Mr B was abused by a customer for being several hours late to a job – it was Mr K’s fault. He wrote to Mr K and gave him a written warning.
Things didn’t improve and Mr K received a second written warning.
A third problem arose. It was possible, however, that a driver was equally to blame as Mr K. Two weeks later Mr B gave Mr K a third written warning for that problem.
The same day as giving him the third written warning there was another problem. Mr B was very angry and tore strips off Mr K. Mr K had the next day off because of illness.

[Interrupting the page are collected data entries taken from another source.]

/-- A line cipher context (07 R145 to R163). -/
structure Cipher where
  endId : Bool := false
  autoRoll : Bool := false
  useLimit : Nat := 0
  warnDist : Nat := 0
  txInd : Nat := 0
  current : Option LineKey := none
  next : Option LineKey := none
  /-- Keys that have left transmit use and are kept for receive (R157). -/
  retiring : List LineKey := []
  lastEpoch : Nat := 0
  curFrames : Nat := 0
  /-- Event 0x1250 has been raised for the current key. -/
  warned : Bool := false
  /-- KEY_ROLLs that wait for the next transmit multiframe boundary (R155). -/
  rollCmds : List Nat := []
  farNextEpoch : Nat := 0
  farEnd : Bool := false
  farKcv : BitVec 32 := 0
  /-- When the far end's last advertisement arrived, always-on ns; none before the first. -/
  farNs : Option Nat := none
  conflict : Bool := false
  rxEpoch : Nat := 0
  /-- Parity last named by the far KEY_IND and for how many frames in a row (R157). -/
  rxParity : Nat := 0
  rxParityRun : Nat := 0
  authFail : BitVec 32 := 0
  authFailErrored : BitVec 32 := 0
  noKeyTx : BitVec 32 := 0
  noKeyRx : BitVec 32 := 0
  rolls : BitVec 32 := 0
  failRun : Nat := 0
  deriving DecidableEq, Repr

/-! ### Line frame and its overhead (08) -/

/-- What frame k + 1 carries of frame k for one LOCAL index (08 R184). -/
structure Carried where
  tagLo : Word := 0
  tagHi : Word := 0
  keyInd : Nat := 0
  check : BitVec 32 := 0
  deriving DecidableEq, Repr

/-- A message waiting for or entering the message channel (08 R189): its command, class and bytes. -/
structure OutMsg where
  cmd : Option Nat
  cls : Nat
  bytes : List Byte
  deriving DecidableEq, Repr

/-- The message being sent: its words with the CRC word, and how many have entered frames. -/
structure SendingMsg where
  msg : OutMsg
  words : List Word
  sent : Nat := 0
  deriving DecidableEq, Repr

/-- Transmit frame timing and overhead of a channel (08 R173 to R192). -/
structure TxFrame where
  /-- Line frames are being sent (R174). -/
  sending : Bool := false
  mfc : BitVec 32 := 0
  /-- Number of the next frame to send; 256 when the multiframe has been sent. -/
  frame : Nat := 0
  /-- The latest multiframes with the always-on ns at which they began, newest first, at most 16 (15 R366). -/
  starts : List (BitVec 32 × Nat) := []
  carried : Sparse Carried := []
  lastOh : Option (List Word) := none
  queue : List OutMsg := []
  current : Option SendingMsg := none
  msgSeq : BitVec 16 := 0
  /-- A latency message falls due (R192), and transmit multiframes since the last one. -/
  latencyDue : Bool := false
  latencyMf : Nat := 0
  msgTx : BitVec 32 := 0
  deriving DecidableEq, Repr

/-- Frame alignment states (08 R193), in the order of their codes. -/
inductive AlignState | search | candidate | inFrame
  deriving DecidableEq, Repr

Mr B, when he found out that Mr K was off ill, emailed him and told him that “due to employments issues, your employment will cease”.
Mr K was unemployed for two months.
It should be patently obvious by now to regular readers that the employer was in the wrong. A couple of weeks ago I raised the evils of emails and texts in employment relationships. This is another example of why people should not use email to communicate with each other about employment issues.
Mr K was awarded $8,000.00 compensation and $6,500.00 loss remuneration because of the following:
The whole process was fundamentally flawed. The warnings given did not give any information about what improvements would meet the employer’s requirements, how any improvement would be measured or the fixing of any time period for a trial.
Mr K was not involved at all in any reasoned assessment of the final issue that led to his dismissal. He was given no opportunity to answer the employer’s concerns.
Employers - never, ever dismiss someone without taking legal advice.